DETROIT -- General Motors is investing heavily in ride-sharing, electric vehicles, autonomy and other mobility services in order to put customers and consumers first, and dealers will have to adjust, GM CEO Mary Barra says.
During a media event here Monday, Barra told the Automotive Press Association that "there isn't an industry right now that isn't being transformed or disrupted by technology" and that dealers will have to adapt to the changes sweeping the industry.
While Barra said more product safety advances are just around the corner for GM cars and light trucks, many mobility advancements are further down the road. Ride-sharing, Barra says, accounts for only 0.01 percent of miles traveled, and the owner-driver model will remain GM's core business for the foreseeable future.
"The transformative technologies -- electric vehicles, autonomous vehicles -- provide an opportunity to grow, again, where it makes good business sense. If you look at where ride-sharing is the most popular, it's in dense, urban environments where we have low market share, so that's where we see it as additive," Barra said. "I do think that we're going to be in the core business for a very, very long time, but we're going to continue to be led by the customer."
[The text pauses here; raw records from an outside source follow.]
-- ==== Sys2Proof/Machine/Wharf.lean ====
section
/-! DEFINITION. Wharf coherence (R392 to R400) and the hardware locks' host side (R401 to R409): the directory's operations and
the meanings of their events. The bytes of the wharf are held once, as every request sees them; the directory says which caches
hold copies. -/

namespace Sys2Proof.Machine

/-! ## The directory -/

/-- The directory entry of a line. -/
def State.line (s : State) (addr : Nat) : Option Line := s.lines.find? fun l => decide (l.addr = lineOf addr)

/-- Whether two lines share a directory set: one home, one of its 128 sets (R394). -/
def State.sameSet (s : State) (a b : Nat) : Bool :=
  decide (s.homeOf a = s.homeOf b) && decide (Config.directorySet a % 128 = Config.directorySet b % 128)

/-- Make room for a line's entry: a full set of 8 recalls its least recently used line (R394). -/
def State.lineRoom (s : State) (line : Nat) : State :=
  let same := s.lines.filter fun l => s.sameSet l.addr line
  if same.length < 8 then s
  else
    match same with
    | l :: _ => { s with lines := s.lines.erase l }.count (64 + s.homeOf line) 2
    | [] => s

/-- Put a directory entry in the place of the most recently used. -/
def State.putLine (s : State) (l : Line) : State :=
  { s with lines := (s.lines.filter fun x => decide (x.addr ≠ l.addr)) ++ [l] }

/-- Whether a ferry holds a copy. -/
def Line.has (l : Line) (f : Nat) : Bool := (match l.holder with | some h => decide (h.1 = f) | none => false) || (l.crew.contains f && !l.gone.contains f)

/-- The state of a line after a ferry read (R395). -/
def readLine (f : Nat) (l : Line) : Line :=
  let l' : Line := { l with crew := l.crew.erase f, gone := l.gone.erase f }
  match l.holder with
  | some h => { l' with holder := some (h.1, .pilot), crew := l'.crew ++ [f] }
  | none => if l.crew.isEmpty then { l' with holder := some (f, .kept) } else { l' with holder := some (f, .pilot) }

/-- A ferry read that misses (R395); a line already held is a hit and changes nothing. -/
def State.lineRead (s : State) (f addr : Nat) : State :=
  match s.line addr with
  | some l => if l.has f then s else (s.putLine (readLine f l)).lineMove addr f
  | none => ((s.lineRoom (lineOf addr)).putLine ⟨lineOf addr, some (f, .kept), [], []⟩).lineMove addr f

/-- A ferry's store or AMO gains the line in W (R395, R396): every other copy is invalidated. -/
def State.lineOwn (s : State) (f addr : Nat) : State :=
  match s.line addr with
  | some l =>
    if l.holder = some (f, .written) then s
    else if l.holder = some (f, .kept) then s.putLine { l with holder := some (f, .written) }
    else
      let s' := s.putLine ⟨l.addr, some (f, .written), [], []⟩
      if l.has f then s' else s'.lineMove addr f
  | none => ((s.lineRoom (lineOf addr)).putLine ⟨lineOf addr, some (f, .written), [], []⟩).lineMove addr f

/-- A ferry gives up its copy of a line: a W, K or P copy goes back to the home, a C copy is dropped without telling it (R396). -/
def State.lineEvict (s : State) (f addr : Nat) : State :=
  match s.line addr with
  | none => s
  | some l =>
    let l' : Line := {
      l with
      holder := match l.holder with | some h => if h.1 = f then none else some h | none => none,
      gone := if l.crew.contains f && !l.gone.contains f then l.gone ++ [f] else l.gone }
    if l'.holder.isNone && l'.crew.isEmpty then { s with lines := s.lines.erase l } else s.putLine l'

/-- A line is poisoned (R398): its mark, no directory entry, the berth's fault source. -/
def State.linePoison (s : State) (addr : Nat) : State :=
  let a := lineOf addr
  let b := s.homeOf a
  let s := { s with poison := (s.poison.erase a) ++ [a], lines := s.lines.filter fun l => decide (l.addr ≠ a) }
  (s.count (64 + b) 3).raise (166 + b)

/-- Whether an address lies in the usable wharf (R31). -/
def State.inWharf (s : State) (addr : Nat) : Bool := decide (0x03_0000_0000 ≤ addr ∧ addr < s.wharfTop)

/-- FERRY_READ: a ferry reads a line that it does not hold (R395). -/
def execFerryRead (f addr : Nat) (s : State) : Host.Outcome State Fault Refusal :=
  s.whenUp fun s => if s.ferryOn f && s.inWharf addr then s.lineRead f addr else s

/-- FERRY_OWN: a ferry's store or AMO misses (R395). -/
def execFerryOwn (f addr : Nat) (s : State) : Host.Outcome State Fault Refusal :=
  s.whenUp fun s => if s.ferryOn f && s.inWharf addr then s.lineOwn f addr else s

/-- FERRY_UPGRADE: a ferry stores to a line it holds in P or C; one whose copy is gone is an own request (R395, R396). -/
def execFerryUpgrade (f addr : Nat) (s : State) : Host.Outcome State Fault Refusal :=
  s.whenUp fun s => if s.ferryOn f && s.inWharf addr then s.lineOwn f addr else s

/-- AGENT_READ: an agent reads a line at its home; nothing is invalidated (R395). Poisoned data is an uncorrectable memory error
(R399). -/
def execAgentRead (addr : Nat) (s : State) : Host.Outcome State Fault Refusal :=
  s.whenUp fun s =>
    if !s.inWharf addr then s
    else if s.poisoned (lineOf addr) 64 then (s.agentMoves addr 1).emit (.hostReply 0 none true)
    else (s.agentMoves addr 1).emit (.value (leNat (memRead s.mem (lineOf addr) 64)))

/-- AGENT_WRITE: an agent writes the wharf: every copy is invalidated, then the berth is written (R395, R399). -/
def execAgentWrite (addr : Nat) (bytes : List Byte) (s : State) : Host.Outcome State Fault Refusal :=
  s.whenUp fun s =>
    if s.inWharf addr && s.inWharf (addr + bytes.length - 1) then s.writeLocal 0 addr bytes else s

/-- AGENT_ATOMIC: an agent's atomic executes at the home berth after every copy was invalidated (R395, R397). -/
def execAgentAtomic (addr aop operand compare : Nat) (size64 : Bool) (s : State) : Host.Outcome State Fault Refusal :=
  s.whenUp fun s =>
    let n := if size64 then 8 else 4
    if !(s.inWharf addr && s.inWharf (addr + n - 1)) || addr % n ≠ 0 then s
    else if s.poisoned addr n then (s.agentMoves addr 1).emit (.hostReply 0 none true)
    else
      let old := memNat s.mem addr n
      let new := atomicNew aop (8 * n) false old operand compare
      (s.writeLocal 0 addr (leBytes n new)).emit (.value old)

/-- FERRY_EVICTION: a ferry's cache gives up a line (R396). -/
def execFerryEviction (f addr : Nat) (s : State) : Host.Outcome State Fault Refusal :=
  s.whenUp fun s =>
    match s.line addr with
    | some l => if l.has f then s.lineEvict f addr else s.count (64 + s.homeOf (lineOf addr)) 4
    | none => s

/-- POISON_TIMEOUT: a holder has not answered within 20 microseconds, or a berth read meets an uncorrectable error (R398). -/
def execPoisonTimeout (addr : Nat) (s : State) : Host.Outcome State Fault Refusal :=
  s.whenUp fun s => if s.inWharf addr then s.linePoison addr else s

/-! ## Locks -/

/-- The internal address of LK_LOCK[n]. -/
def lockAddr (n : Nat) : Nat := 0x02_0000_0000 + 0x1_0000 * (n / 64) + 0x8000 + 8 * (n % 64)

/-- Whether a host function or the control path may use a lock (R401). -/
def State.lockHostOk (s : State) (n writer : Nat) : Bool :=
  let g := lockGroup n
  if writer = identCtl then true
  else if 0x4000 ≤ writer ∧ writer < 0x4200 then
    let f := writer - 0x4000
    (s.flag .LK_GROUP_HEN0 g && decide (s.rd .LK_GROUP_HFUNC0 g = f))
      || (s.flag .LK_GROUP_HEN1 g && decide (s.rd .LK_GROUP_HFUNC1 g = f))
  else false

/-- A write of LK_LOCK[n] with a command by a requester (R401, R403). -/
def State.lockWrite (s : State) (n ident writer : Nat) (act : State → State) : State :=
  if 4096 ≤ n then s
  else if !s.lockHostOk n writer then s.logViolation (lockAddr n)
  else if ident ≠ writer then (s.count (lockUnit n) 5).logViolation (lockAddr n)
  else act s

/-- LK_ACQUIRE: a host function or the control path writes ACQUIRE to a lock (R403, R404). -/
def execLkAcquire (n ident writer : Nat) (s : State) : Host.Outcome State Fault Refusal :=
  s.whenUp fun s => s.lockWrite n ident writer fun s => (s.acquireLock n ident).1

/-- A release by the owner hands the lock over; by any other requester it has no effect (R404). -/
def State.lockHostRelease (s : State) (n ident : Nat) : State :=
  if (s.lock n).owner = some ident then s.releaseLock n false else s

/-- LK_RELEASE: a host function or the control path writes RELEASE (R404). -/
def execLkRelease (n ident writer : Nat) (s : State) : Host.Outcome State Fault Refusal :=
  s.whenUp fun s => s.lockWrite n ident writer fun s => s.lockHostRelease n ident

/-- The owner of a lock clears ORPHANED (R406). -/
def State.lockClear (s : State) (n ident : Nat) : State :=
  if (s.lock n).owner = some ident then s.updLock n fun l => { l with orphaned := false } else s

/-- LK_CLEAR_ORPHAN: the owner writes CLEAR_ORPHAN (R406). -/
def execLkClearOrphan (n ident writer : Nat) (s : State) : Host.Outcome State Fault Refusal :=
  s.whenUp fun s => s.lockWrite n ident writer fun s => s.lockClear n ident

/-- LK_WITHDRAW: the writer leaves the waiters (R404). -/
def execLkWithdraw (n ident writer : Nat) (s : State) : Host.Outcome State Fault Refusal :=
  s.whenUp fun s => s.lockWrite n ident writer fun s => s.updLock n fun l => { l with waiters := l.waiters.erase ident }

/-- Whether no lock of a group is held or waited for. -/
def State.groupFree (s : State) (g : Nat) : Bool :=
  s.locks.cells.all fun l => decide (l.1 / 256 ≠ g) || (l.2.owner.isNone && l.2.waiters.isEmpty)

/-- A write of LK_GROUP[g], or of LK_GROUP_FERRIES[g] (R408). -/
def State.writeLockGroup (s : State) (g : Nat) (ferries : Bool) (v : Nat) : State :=
  if 16 ≤ g then s
  else if !s.groupFree g then s.logRejected (0x02_0000_C000 + 0x1_0000 * g + (if ferries then 8 else 0))
  else if ferries then s.setFields g v [.LK_GROUP_FERRIES_FERRIES]
  else s.setFields g v [.LK_GROUP_JOB_SLOT, .LK_GROUP_BOUND, .LK_GROUP_PRIO_MODE, .LK_GROUP_HOST_PRIO, .LK_GROUP_HFUNC1,
    .LK_GROUP_HEN1, .LK_GROUP_HFUNC0, .LK_GROUP_HEN0]

/-- LK_GROUP_WRITE: a write of a lock group's registers (R408). -/
def execLkGroupWrite (g : Nat) (ferries : Bool) (v : Nat) (s : State) : Host.Outcome State Fault Refusal :=
  s.whenUp fun s => s.writeLockGroup g ferries v

/-- A write of LK_CFG: only while no job is active (R409). -/
def State.writeLockCfg (s : State) (v : Nat) : State :=
  if s.jobsActive = 0 then s.setFields 0 v [.LK_CFG_MAINT] else s

/-- LK_CFG_WRITE: a write of LK_CFG (R409). -/
def execLkCfgWrite (v : Nat) (s : State) : Host.Outcome State Fault Refusal := s.whenUp fun s => s.writeLockCfg v

/-- An operation on a word lock (R409): the new word where the present one is `want`. -/
def State.wordLock (s : State) (writer addr want new : Nat) : State :=
  if !s.flag .LK_CFG_MAINT || decide (writer ≠ identCtl) then s.logViolation 0x02_0000_E008
  else if !s.inWharf addr || addr % 8 ≠ 0 then s
  else
    let old := memNat s.mem addr 8
    let s := if old = want then s.writeLocal 0 addr (leBytes 8 new) else s.writeLocal 0 addr (leBytes 8 old)
    { s with lkWord := s.lkWord.put writer (if old = want then new else old) }

/-- LK_WORD_ACQUIRE: the control path or Iamel takes a word lock in maintenance mode (R409). -/
def execLkWordAcquire (writer addr : Nat) (s : State) : Host.Outcome State Fault Refusal :=
  s.whenUp fun s => s.wordLock writer addr 0 (0x1_0000 + writer)

/-- LK_WORD_RELEASE: the holder releases a word lock (R409). -/
def execLkWordRelease (writer addr : Nat) (s : State) : Host.Outcome State Fault Refusal :=
  s.whenUp fun s => s.wordLock writer addr (0x1_0000 + writer) 0

end Sys2Proof.Machine
end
Barra's comments counter some other bold predictions, notably those of Bob Lutz, GM's retired head of product development, that ride-sharing, ride-hailing and autonomous vehicles threaten the industry's traditional brand hierarchy and retail model, in part because consumers won't be loyal to any one brand if they forgo vehicle ownership.
GM President Dan Ammann, in an interview with Automotive News last week, declined to comment on the affect that alternative mobility services would have on dealers, but said the automaker has received a 50 percent return on its original $500 million investment in ride-sharing company Lyft.
Barra, weighing in on the ongoing efforts to renegotiate the North American Free Trade Agreement, praised the Trump's administration's desire to increase U.S. manufacturing employment.
President Donald Trump, among other changes, wants NAFTA revised to require substantially more U.S.-built content in light vehicles produced in the three-country trade zone, a move some auto industry suppliers and other experts believe would be too disruptive to existing supply chains.
"We're able to have really substantive conversations to talk about different aspects and how that will impact jobs, and recognizing we're a long-lead business, capital-intensive business," Barra said.
"We agree NAFTA should be modernized after almost 25 years, but done in a way that doesn't have unintended consequences," she said, referencing the meeting between top Detroit 3 executives and Vice President Mike Pence last month. "I remain hopeful that all the information we're providing, that is being taken into consideration."
Barra said GM is also supportive of tax reform and the U.S. Senate's bill that would maintain the $7,500 per vehicle electric vehicle tax credit, saying it would be "good for the country."